Home Alone

Growing up an only child, turning into a introvert as an adult, being home alone for extended periods of time is no big deal for me. But in this time of a national health scare, many people are trying it out for the first time. Or maybe they are home with family and it’s not as much fun as they’d hope.

I go for walks, play Words with Friends, listen to audio books, watch TV. Sometimes I even clean the house. The days are full, not empty. I hope you feel the same way.

Please use the open space below to share your first 50 words on the topic “home alone.”

Author: Virginia DeBolt

Writer and teacher who writes blogs about web education, writing practice, and pop culture.

2 thoughts on “Home Alone”

  1. Being alone isn’t the problem. I’m an introverted extrovert and can stay at home alone as I’ve been doing for many years. It’s the extrovert side that needs a human connection. Add to that my daily walks. I find not going for one more difficult to bear than staying home alone.

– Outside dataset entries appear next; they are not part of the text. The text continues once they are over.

/-! ### Queues and the OTT (R264, R276, R279) -/

/-- A write of QUEUE_REGS: register writes in offset order; a register whose value it repeats is not written, read-only fields
are ignored. (log 35, DEDUCED) -/
def State.queueRegsWrite (s : State) (q : Nat) (b : Bytes) : Wrote :=
  let old := s.queueRegs q
  let cfg := fld b 0x10 4
  let ctl := fld b 0x14 4
  if bits cfg 5 3 ≠ 0 ∨ bits cfg 13 3 ≠ 0 ∨ bits cfg 19 1 ≠ 0 ∨ bits cfg 29 3 ≠ 0 ∨ ctl ≥ 8 ∨ fld b 0x19 1 ≠ 0 ∨
      bits (fld b 0x1C 4) 5 11 ≠ 0 ∨ fld b 0x1F 1 ≠ 0 ∨ bits (fld b 0x28 4) 18 14 ≠ 0 ∨ !allZero (slice b 0x2C 20) then .error 0x0203
  else if fld b 0x18 1 = 0 then .error 0x0202
  else
    let wr := fun (s : State) (off n : Nat) (r : QReg) => if fld b off n = fld old off n then s else s.regWrite q r (fld b off n)
    let s := wr (wr (wr s 0 8 .sqBase) 8 8 .cjBase) 0x10 4 .cfg
    let s := (s.regWrite q .intEnable ctl)
    let en := s.queue q |>.st
    let s := if bit ctl 0 ∧ en = .disabled then
        (match execQueueEnable q s with | .next t => t | _ => s)
      else if !bit ctl 0 ∧ (en = .enabled ∨ en = .error) then
        (match execQueueDisable q s with | .next t => t | _ => s)
      else s
    let s := if bit ctl 1 then s.flushQueue q 0 else s
    .ok (wr s 0x18 4 .moderation)

/-! ### Links (R500, R514, R517) -/

/-- ENABLE of link `n` is written `v` (R517, Table 16.18). -/
def State.linkEnabled (s : State) (n v : Nat) : State :=
  let s := s.setObj (lIx n 0) 1 v
  let l := s.link n
  if v = 0 then
    match l.st with
    | .up => s.linkDown n 5 .down
    | .equalise => s.setLink n { l with st := .down, reason := 5, since := s.up }
    | .exchange => s.setLink n { l with st := .down, reason := 5, since := s.up }
    | _ => s
  else if l.st = .disabled ∧ s.boot.phase ≥ 6 ∧ !s.boot.stone ∧ s.linkGood n then s.beginAttempt n 1
  else s

/-- A write of RX_CREDITS: at least 36 on every VL, 1,024 in all (R500). -/
def rxCreditsBad (b : Bytes) : Bool :=
  let v := (List.range 8).map fun i => fld b (2 * i) 2
  v.any (· < 36) || v.sum > 1024

/-! ### Every writable object -/

/-- A stored scalar or byte string takes its value. -/
def State.put (s : State) (ix sub : Nat) (r : ObjRow) (v : Bytes) : State :=
  match r.ty with
  | .domain => s.setBlob ix sub v
  | .bytes _ => s.setBlob ix sub v
  | .string n => s.setBlob ix sub (padTo v n)
  | _ => s.setObj ix sub (leNat v)

/-- Objects below 0x2000: start, dictionary, tiers, media, prefix store, index, clocks, lending. MEDIA_SYNC and SHUTDOWN_PREPARE are refused
while the media is not mounted (log 47, DESIGN CHOICE); their responses wait (R188). -/
def State.moduleWrite (s : State) (ix sub : Nat) (r : ObjRow) (v : Bytes) : Wrote :=
  let n := leNat v
  let keep : Wrote := .ok (s.put ix sub r v)
  match ix, sub with
  | 0x0800, 4 => .ok { s with boot := { s.boot with formatReq := n == 1 } }
  | 0x0810, 1 => .ok { s with boot := { s.boot with threshold := n } }
  | 0x0810, 2 => .ok (if n = 1 then { s with boot := { s.boot with fails := 0 } } else s)
  | 0x0840, 8 => s.firmwareWrite v
  | 0x0840, 9 => refuseIf s.boot.update.isSome 0x0404 (s.activateWrite n)
  | 0x1000, 1 => refuseIf s.boot.update.isSome 0x0404 <| .ok { s with boot := { s.boot with restartReq := n } }
  | 0x1010, 6 => .ok ((s.put ix sub r v).endSessions fun x => x.role == 0 && (match x.ep with
      | .mgmt k => k < 64 && !bit n k
      | _ => false))
  | 0x1010, 7 => .ok ((s.put ix sub r v).endSessions fun x => x.role == 0 && (match x.ep with
      | .mgmt k => k ≥ 64 && !bit n (k - 64)
      | _ => false))
  | 0x1100, k =>
    if 3 ≤ k ∧ k ≤ 8 then
      let t := s.put ix sub r v
      refuseIf ((List.range 3).any fun x => t.low x ≥ t.high x) 0x0202 (.ok t)
    else keep
  | 0x1200, 4 => refuseIf (n ≤ s.obj 0x1200 5 4) 0x0202 (.ok (s.diesIn.foldl State.upkeep (s.put ix sub r v)))
  | 0x1200, 6 => .ok (s.diesIn.foldl State.upkeep (s.put ix sub r v))
  | 0x1200, 5 => refuseIf (n ≥ s.obj 0x1200 4 12) 0x0202 keep
  | 0x1200, 11 => refuseIf (s.media.state != 2) 0x0402 (.ok { s with media := { s.media with syncAsk := n } })
  | 0x1200, 12 => refuseIf (s.media.state != 2) 0x0402 (.ok { s with media := { s.media with syncAsk := 2 * n } })
  | 0x1400, 4 => refuseIf (!(n < 256 || (0x8000 ≤ n && n < 0x8040))) 0x0202 (.ok (s.purge n).2)
  | 0x1800, 3 => s.batchWrite v
  | 0x1900, 1 => refuseIf (n % 25 != 0) 0x0202 keep
  | 0x1900, 2 => .ok (s.put ix sub r v).refSelected
  | 0x1902, 4 => .ok (s.timeSet n)
  | 0x1A01, 1 =>
    refuseIf (v.length % 32 != 0 || v.length > 32768) 0x0201
      (refuseIf (!s.collSetsOk v) 0x0202 (.ok ((s.put ix sub r v).setsChanged (s.blobOf 0x1A01 1))))
  | 0x1A10, 1 => let t := s.put ix sub r v; .ok (t.lendCheck 16).sendOffers
  | 0x1A10, 2 => refuseIf (n % 2 ^ 30 != 0) 0x0202 (let t := s.put ix sub r v; .ok (t.lendCheck 16).sendOffers)
  | 0x1A10, 6 => refuseIf (n % 2 ^ 30 != 0) 0x0202 (let t := s.put ix sub r v; .ok t.borrowCheck.borrow)
  | _, _ =>
    if 0x1300 ≤ ix ∧ ix < 0x1320 ∧ sub = 15 then
      refuseIf (v.length != 0 && v.length != (s.geo (ix - 0x1300)).upprojBytes) 0x0201 keep
    else if 0x1500 ≤ ix ∧ ix < 0x1600 then s.setupWrite ix sub n
    else if 0x1600 ≤ ix ∧ ix < 0x1620 then
      let old := if sub = 3 then s.blobOf ix 3 else leBytes r.ty.size (s.obj ix sub r.d)
      let t := s.put ix sub r v
      refuseIf (sub == 3 && v.length != 0 && v.length != s.projBytes (ix - 0x1600)) 0x0201
        (.ok (if old = v then t else (t.freePips fun y => y.profile == ix - 0x1600).dropJobs fun j => j.key.profile == ix - 0x1600))
    else keep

  2. Adjusting my attitude about this sheltering at home took time until I finally accepted its protective purpose for all of us., Being half extrovert and half introvert means half my needs are being put on hold. But I reach out by writing emails, texts and writing cards to those who come to mind. This extra time alone makes it possible to do a lot more reading and thoughtful praying for others, asking God to bless the inflicted and those who are helping them, and lately asking for people to come to know Him more through this, and asking for us to be brave.